Балтийского вокзала не узнать.
Его первый класс — преддверье петергофских прохлад, дворцов, статуй, придворных поездов — этот первый класс смыло, унесло черт знает куда, завалило махоркой, папахами, винтовками, галдежом.
Еще и еще подкатывали, перегоняя друг друга и сопя, поезда — ораниенбаумские, петергофские. Красные флажки развевались на паровозных грудях: это было еще нечто дерзкое и опасное. Из вагонов вываливались бороды, согнанные из всех, что есть в России, захиленных, сугробных деревень, месяцы гнилой селедочной похлебки, смрадное вповалку спанье друг на друге, разлука; вываливались те, которых предназначено было завтра тысячами сваливать в запертых эшелонах на фронт, в безыменную прорву. Кронштадтцы-матросы пробирались в этой свалке неторопливо, презрительно; ленточки и лица казались закопченными от корабельного дыма, глаза глядели исподлобно, руки цепко держались за винтовки.
«Их мучает та кронштадтская ночь…» — подумалось Шелехову.

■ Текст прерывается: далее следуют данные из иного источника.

/-! ### setQh -/

@[simp] theorem Dev.time_setQh (q : Nat) (h : QueueHidden) : (d.setQh q h).time = d.time := by unfold Dev.setQh; simp only [Dev.time_wr]
@[simp] theorem Dev.arb_setQh (q : Nat) (h : QueueHidden) : (d.setQh q h).arb = d.arb := by unfold Dev.setQh; simp only [Dev.arb_wr]
@[simp] theorem Dev.descs_setQh (q : Nat) (h : QueueHidden) : (d.setQh q h).descs = d.descs := by unfold Dev.setQh; simp only [Dev.descs_wr]
@[simp] theorem Dev.evr_setQh (q : Nat) (h : QueueHidden) : (d.setQh q h).evr = d.evr := by unfold Dev.setQh; simp only [Dev.evr_wr]
@[simp] theorem Dev.trace_setQh (q : Nat) (h : QueueHidden) : (d.setQh q h).trace = d.trace := by unfold Dev.setQh; simp only [Dev.trace_wr]
@[simp] theorem Dev.pow_setQh (q : Nat) (h : QueueHidden) : (d.setQh q h).pow = d.pow := by unfold Dev.setQh; simp only [Dev.pow_wr]
@[simp] theorem Dev.ms_setQh (q : Nat) (h : QueueHidden) : (d.setQh q h).ms = d.ms := by unfold Dev.setQh; simp only [Dev.ms_wr]
@[simp] theorem Dev.xl_setQh (q : Nat) (h : QueueHidden) : (d.setQh q h).xl = d.xl := by unfold Dev.setQh; simp only [Dev.xl_wr]
@[simp] theorem Dev.clusters_setQh (q : Nat) (h : QueueHidden) : (d.setQh q h).clusters = d.clusters := by unfold Dev.setQh; simp only [Dev.clusters_wr]
@[simp] theorem Dev.accs_setQh (q : Nat) (h : QueueHidden) : (d.setQh q h).accs = d.accs := by unfold Dev.setQh; simp only [Dev.accs_wr]
@[simp] theorem Dev.residents_setQh (q : Nat) (h : QueueHidden) : (d.setQh q h).residents = d.residents := by unfold Dev.setQh; simp only [Dev.residents_wr]
@[simp] theorem Dev.ports_setQh (q : Nat) (h : QueueHidden) : (d.setQh q h).ports = d.ports := by unfold Dev.setQh; simp only [Dev.ports_wr]
@[simp] theorem Dev.quant_setQh (q : Nat) (h : QueueHidden) : (d.setQh q h).quant = d.quant := by unfold Dev.setQh; simp only [Dev.quant_wr]
@[simp] theorem Dev.remotes_setQh (q : Nat) (h : QueueHidden) : (d.setQh q h).remotes = d.remotes := by unfold Dev.setQh; simp only [Dev.remotes_wr]
@[simp] theorem Dev.outbox_setQh (q : Nat) (h : QueueHidden) : (d.setQh q h).outbox = d.outbox := by unfold Dev.setQh; simp only [Dev.outbox_wr]
@[simp] theorem Dev.nextTag_setQh (q : Nat) (h : QueueHidden) : (d.setQh q h).nextTag = d.nextTag := by unfold Dev.setQh; simp only [Dev.nextTag_wr]
@[simp] theorem Dev.peers_setQh (q : Nat) (h : QueueHidden) : (d.setQh q h).peers = d.peers := by unfold Dev.setQh; simp only [Dev.peers_wr]
@[simp] theorem Dev.wire_setQh (q : Nat) (h : QueueHidden) : (d.setQh q h).wire = d.wire := by unfold Dev.setQh; simp only [Dev.wire_wr]
@[simp] theorem Dev.merge_setQh (q : Nat) (h : QueueHidden) : (d.setQh q h).merge = d.merge := by unfold Dev.setQh; simp only [Dev.merge_wr]
@[simp] theorem Dev.stalls_setQh (q : Nat) (h : QueueHidden) : (d.setQh q h).stalls = d.stalls := by unfold Dev.setQh; simp only [Dev.stalls_wr]
@[simp] theorem Dev.appends_setQh (q : Nat) (h : QueueHidden) : (d.setQh q h).appends = d.appends := by unfold Dev.setQh; simp only [Dev.appends_wr]
@[simp] theorem Dev.calls_setQh (q : Nat) (h : QueueHidden) : (d.setQh q h).calls = d.calls := by unfold Dev.setQh; simp only [Dev.calls_wr]
@[simp] theorem Dev.nextCall_setQh (q : Nat) (h : QueueHidden) : (d.setQh q h).nextCall = d.nextCall := by unfold Dev.setQh; simp only [Dev.nextCall_wr]
@[simp] theorem Dev.batches_setQh (q : Nat) (h : QueueHidden) : (d.setQh q h).batches = d.batches := by unfold Dev.setQh; simp only [Dev.batches_wr]
@[simp] theorem Dev.reorder_setQh (q : Nat) (h : QueueHidden) : (d.setQh q h).reorder = d.reorder := by unfold Dev.setQh; simp only [Dev.reorder_wr]
@[simp] theorem Dev.inbox_setQh (q : Nat) (h : QueueHidden) : (d.setQh q h).inbox = d.inbox := by unfold Dev.setQh; simp only [Dev.inbox_wr]
@[simp] theorem Dev.portsHid_setQh (q : Nat) (h : QueueHidden) : (d.setQh q h).portsHid = d.portsHid := by unfold Dev.setQh; simp only [Dev.portsHid_wr]
@[simp] theorem Dev.assocs_setQh (q : Nat) (h : QueueHidden) : (d.setQh q h).assocs = d.assocs := by unfold Dev.setQh; simp only [Dev.assocs_wr]
@[simp] theorem Dev.eapol_setQh (q : Nat) (h : QueueHidden) : (d.setQh q h).eapol = d.eapol := by unfold Dev.setQh; simp only [Dev.eapol_wr]
@[simp] theorem Dev.confirms_setQh (q : Nat) (h : QueueHidden) : (d.setQh q h).confirms = d.confirms := by unfold Dev.setQh; simp only [Dev.confirms_wr]
@[simp] theorem Dev.path_setQh (q : Nat) (h : QueueHidden) : (d.setQh q h).path = d.path := by unfold Dev.setQh; simp only [Dev.path_wr]
@[simp] theorem Dev.wipes_setQh (q : Nat) (h : QueueHidden) : (d.setQh q h).wipes = d.wipes := by unfold Dev.setQh; simp only [Dev.wipes_wr]
@[simp] theorem Dev.heldEt_setQh (q : Nat) (h : QueueHidden) : (d.setQh q h).heldEt = d.heldEt := by unfold Dev.setQh; simp only [Dev.heldEt_wr]
@[simp] theorem Dev.d3hot_setQh (q : Nat) (h : QueueHidden) : (d.setQh q h).d3hot = d.d3hot := by unfold Dev.setQh; simp only [Dev.d3hot_wr]
@[simp] theorem Dev.ptp_setQh (q : Nat) (h : QueueHidden) : (d.setQh q h).ptp = d.ptp := by unfold Dev.setQh; simp only [Dev.ptp_wr]
@[simp] theorem Dev.ptpOut_setQh (q : Nat) (h : QueueHidden) : (d.setQh q h).ptpOut = d.ptpOut := by unfold Dev.setQh; simp only [Dev.ptpOut_wr]
@[simp] theorem Dev.irqs_setQh (q : Nat) (h : QueueHidden) : (d.setQh q h).irqs = d.irqs := by unfold Dev.setQh; simp only [Dev.irqs_wr]
@[simp] theorem Dev.free_setQh (q : Nat) (h : QueueHidden) : (d.setQh q h).free = d.free := by unfold Dev.setQh; simp only [Dev.free_wr]

/-! ### setQState -/

@[simp] theorem Dev.time_setQState (q st : Nat) : (d.setQState q st).time = d.time := by unfold Dev.setQState; simp only [Dev.time_wr]
@[simp] theorem Dev.queues_setQState (q st : Nat) : (d.setQState q st).queues = d.queues := by unfold Dev.setQState; simp only [Dev.queues_wr]
@[simp] theorem Dev.arb_setQState (q st : Nat) : (d.setQState q st).arb = d.arb := by unfold Dev.setQState; simp only [Dev.arb_wr]
@[simp] theorem Dev.descs_setQState (q st : Nat) : (d.setQState q st).descs = d.descs := by unfold Dev.setQState; simp only [Dev.descs_wr]
@[simp] theorem Dev.evr_setQState (q st : Nat) : (d.setQState q st).evr = d.evr := by unfold Dev.setQState; simp only [Dev.evr_wr]
@[simp] theorem Dev.trace_setQState (q st : Nat) : (d.setQState q st).trace = d.trace := by unfold Dev.setQState; simp only [Dev.trace_wr]
@[simp] theorem Dev.pow_setQState (q st : Nat) : (d.setQState q st).pow = d.pow := by unfold Dev.setQState; simp only [Dev.pow_wr]
@[simp] theorem Dev.ms_setQState (q st : Nat) : (d.setQState q st).ms = d.ms := by unfold Dev.setQState; simp only [Dev.ms_wr]
@[simp] theorem Dev.xl_setQState (q st : Nat) : (d.setQState q st).xl = d.xl := by unfold Dev.setQState; simp only [Dev.xl_wr]
@[simp] theorem Dev.clusters_setQState (q st : Nat) : (d.setQState q st).clusters = d.clusters := by unfold Dev.setQState; simp only [Dev.clusters_wr]
@[simp] theorem Dev.accs_setQState (q st : Nat) : (d.setQState q st).accs = d.accs := by unfold Dev.setQState; simp only [Dev.accs_wr]
@[simp] theorem Dev.residents_setQState (q st : Nat) : (d.setQState q st).residents = d.residents := by unfold Dev.setQState; simp only [Dev.residents_wr]
@[simp] theorem Dev.ports_setQState (q st : Nat) : (d.setQState q st).ports = d.ports := by unfold Dev.setQState; simp only [Dev.ports_wr]
@[simp] theorem Dev.quant_setQState (q st : Nat) : (d.setQState q st).quant = d.quant := by unfold Dev.setQState; simp only [Dev.quant_wr]
@[simp] theorem Dev.remotes_setQState (q st : Nat) : (d.setQState q st).remotes = d.remotes := by unfold Dev.setQState; simp only [Dev.remotes_wr]
@[simp] theorem Dev.outbox_setQState (q st : Nat) : (d.setQState q st).outbox = d.outbox := by unfold Dev.setQState; simp only [Dev.outbox_wr]
@[simp] theorem Dev.nextTag_setQState (q st : Nat) : (d.setQState q st).nextTag = d.nextTag := by unfold Dev.setQState; simp only [Dev.nextTag_wr]
@[simp] theorem Dev.peers_setQState (q st : Nat) : (d.setQState q st).peers = d.peers := by unfold Dev.setQState; simp only [Dev.peers_wr]
@[simp] theorem Dev.wire_setQState (q st : Nat) : (d.setQState q st).wire = d.wire := by unfold Dev.setQState; simp only [Dev.wire_wr]
@[simp] theorem Dev.merge_setQState (q st : Nat) : (d.setQState q st).merge = d.merge := by unfold Dev.setQState; simp only [Dev.merge_wr]
@[simp] theorem Dev.stalls_setQState (q st : Nat) : (d.setQState q st).stalls = d.stalls := by unfold Dev.setQState; simp only [Dev.stalls_wr]
@[simp] theorem Dev.appends_setQState (q st : Nat) : (d.setQState q st).appends = d.appends := by unfold Dev.setQState; simp only [Dev.appends_wr]
@[simp] theorem Dev.calls_setQState (q st : Nat) : (d.setQState q st).calls = d.calls := by unfold Dev.setQState; simp only [Dev.calls_wr]
@[simp] theorem Dev.nextCall_setQState (q st : Nat) : (d.setQState q st).nextCall = d.nextCall := by unfold Dev.setQState; simp only [Dev.nextCall_wr]
@[simp] theorem Dev.batches_setQState (q st : Nat) : (d.setQState q st).batches = d.batches := by unfold Dev.setQState; simp only [Dev.batches_wr]
@[simp] theorem Dev.reorder_setQState (q st : Nat) : (d.setQState q st).reorder = d.reorder := by unfold Dev.setQState; simp only [Dev.reorder_wr]
@[simp] theorem Dev.inbox_setQState (q st : Nat) : (d.setQState q st).inbox = d.inbox := by unfold Dev.setQState; simp only [Dev.inbox_wr]
@[simp] theorem Dev.portsHid_setQState (q st : Nat) : (d.setQState q st).portsHid = d.portsHid := by unfold Dev.setQState; simp only [Dev.portsHid_wr]
@[simp] theorem Dev.assocs_setQState (q st : Nat) : (d.setQState q st).assocs = d.assocs := by unfold Dev.setQState; simp only [Dev.assocs_wr]
@[simp] theorem Dev.eapol_setQState (q st : Nat) : (d.setQState q st).eapol = d.eapol := by unfold Dev.setQState; simp only [Dev.eapol_wr]
@[simp] theorem Dev.confirms_setQState (q st : Nat) : (d.setQState q st).confirms = d.confirms := by unfold Dev.setQState; simp only [Dev.confirms_wr]
@[simp] theorem Dev.path_setQState (q st : Nat) : (d.setQState q st).path = d.path := by unfold Dev.setQState; simp only [Dev.path_wr]
@[simp] theorem Dev.wipes_setQState (q st : Nat) : (d.setQState q st).wipes = d.wipes := by unfold Dev.setQState; simp only [Dev.wipes_wr]
@[simp] theorem Dev.heldEt_setQState (q st : Nat) : (d.setQState q st).heldEt = d.heldEt := by unfold Dev.setQState; simp only [Dev.heldEt_wr]
@[simp] theorem Dev.d3hot_setQState (q st : Nat) : (d.setQState q st).d3hot = d.d3hot := by unfold Dev.setQState; simp only [Dev.d3hot_wr]
@[simp] theorem Dev.ptp_setQState (q st : Nat) : (d.setQState q st).ptp = d.ptp := by unfold Dev.setQState; simp only [Dev.ptp_wr]
@[simp] theorem Dev.ptpOut_setQState (q st : Nat) : (d.setQState q st).ptpOut = d.ptpOut := by unfold Dev.setQState; simp only [Dev.ptpOut_wr]
@[simp] theorem Dev.irqs_setQState (q st : Nat) : (d.setQState q st).irqs = d.irqs := by unfold Dev.setQState; simp only [Dev.irqs_wr]
@[simp] theorem Dev.free_setQState (q st : Nat) : (d.setQState q st).free = d.free := by unfold Dev.setQState; simp only [Dev.free_wr]

/-! ### putDesc -/

@[simp] theorem Dev.regs_putDesc (x : Desc) : (d.putDesc x).regs = d.regs := rfl
@[simp] theorem Dev.time_putDesc (x : Desc) : (d.putDesc x).time = d.time := rfl
@[simp] theorem Dev.queues_putDesc (x : Desc) : (d.putDesc x).queues = d.queues := rfl
@[simp] theorem Dev.arb_putDesc (x : Desc) : (d.putDesc x).arb = d.arb := rfl
@[simp] theorem Dev.evr_putDesc (x : Desc) : (d.putDesc x).evr = d.evr := rfl
@[simp] theorem Dev.trace_putDesc (x : Desc) : (d.putDesc x).trace = d.trace := rfl
@[simp] theorem Dev.pow_putDesc (x : Desc) : (d.putDesc x).pow = d.pow := rfl
@[simp] theorem Dev.ms_putDesc (x : Desc) : (d.putDesc x).ms = d.ms := rfl
@[simp] theorem Dev.xl_putDesc (x : Desc) : (d.putDesc x).xl = d.xl := rfl
@[simp] theorem Dev.clusters_putDesc (x : Desc) : (d.putDesc x).clusters = d.clusters := rfl
@[simp] theorem Dev.accs_putDesc (x : Desc) : (d.putDesc x).accs = d.accs := rfl
@[simp] theorem Dev.residents_putDesc (x : Desc) : (d.putDesc x).residents = d.residents := rfl
@[simp] theorem Dev.ports_putDesc (x : Desc) : (d.putDesc x).ports = d.ports := rfl
@[simp] theorem Dev.quant_putDesc (x : Desc) : (d.putDesc x).quant = d.quant := rfl
@[simp] theorem Dev.remotes_putDesc (x : Desc) : (d.putDesc x).remotes = d.remotes := rfl
@[simp] theorem Dev.outbox_putDesc (x : Desc) : (d.putDesc x).outbox = d.outbox := rfl
@[simp] theorem Dev.nextTag_putDesc (x : Desc) : (d.putDesc x).nextTag = d.nextTag := rfl
@[simp] theorem Dev.peers_putDesc (x : Desc) : (d.putDesc x).peers = d.peers := rfl
@[simp] theorem Dev.wire_putDesc (x : Desc) : (d.putDesc x).wire = d.wire := rfl
@[simp] theorem Dev.merge_putDesc (x : Desc) : (d.putDesc x).merge = d.merge := rfl
@[simp] theorem Dev.stalls_putDesc (x : Desc) : (d.putDesc x).stalls = d.stalls := rfl
@[simp] theorem Dev.appends_putDesc (x : Desc) : (d.putDesc x).appends = d.appends := rfl
@[simp] theorem Dev.calls_putDesc (x : Desc) : (d.putDesc x).calls = d.calls := rfl
@[simp] theorem Dev.nextCall_putDesc (x : Desc) : (d.putDesc x).nextCall = d.nextCall := rfl
@[simp] theorem Dev.batches_putDesc (x : Desc) : (d.putDesc x).batches = d.batches := rfl
@[simp] theorem Dev.reorder_putDesc (x : Desc) : (d.putDesc x).reorder = d.reorder := rfl
@[simp] theorem Dev.inbox_putDesc (x : Desc) : (d.putDesc x).inbox = d.inbox := rfl
@[simp] theorem Dev.portsHid_putDesc (x : Desc) : (d.putDesc x).portsHid = d.portsHid := rfl
@[simp] theorem Dev.assocs_putDesc (x : Desc) : (d.putDesc x).assocs = d.assocs := rfl
@[simp] theorem Dev.eapol_putDesc (x : Desc) : (d.putDesc x).eapol = d.eapol := rfl
@[simp] theorem Dev.confirms_putDesc (x : Desc) : (d.putDesc x).confirms = d.confirms := rfl
@[simp] theorem Dev.path_putDesc (x : Desc) : (d.putDesc x).path = d.path := rfl
@[simp] theorem Dev.wipes_putDesc (x : Desc) : (d.putDesc x).wipes = d.wipes := rfl
@[simp] theorem Dev.heldEt_putDesc (x : Desc) : (d.putDesc x).heldEt = d.heldEt := rfl
@[simp] theorem Dev.d3hot_putDesc (x : Desc) : (d.putDesc x).d3hot = d.d3hot := rfl
@[simp] theorem Dev.ptp_putDesc (x : Desc) : (d.putDesc x).ptp = d.ptp := rfl
@[simp] theorem Dev.ptpOut_putDesc (x : Desc) : (d.putDesc x).ptpOut = d.ptpOut := rfl
@[simp] theorem Dev.irqs_putDesc (x : Desc) : (d.putDesc x).irqs = d.irqs := rfl
@[simp] theorem Dev.free_putDesc (x : Desc) : (d.putDesc x).free = d.free := rfl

И все, стиснувшись плечом к плечу в вокзальных коридорах, перли тихой сдавленной волной к выходам, где синело дымное небо невиданного, революционного Петрограда.
Когда протолкались, наконец, на свежий мороз, Мерфельд брезгливо отряхнул аккуратную шинель и сказал:
— Приду домой, отосплюсь, схожу в баню и никуда до самого производства не покажусь.
— Если такой ужас на фронте, как же мы будем воевать? — недоумевал Софронов.
Под колоннами подъезда их окликнул юнкер первого взвода, страдальчески мигавший слезливыми глазами. От ветра, что ли?
— Коллеги, это ведь из вашего взвода Елховский? Не знаете, с чего это он?
Шелехов, Мерфельд, Софронов остановились, отчего-то тревожно замирая.
— Что, что, Елховский?
— Как, вы не знаете! Да его уже в вокзал несут! — захлебываясь, торопился сообщить юнкер.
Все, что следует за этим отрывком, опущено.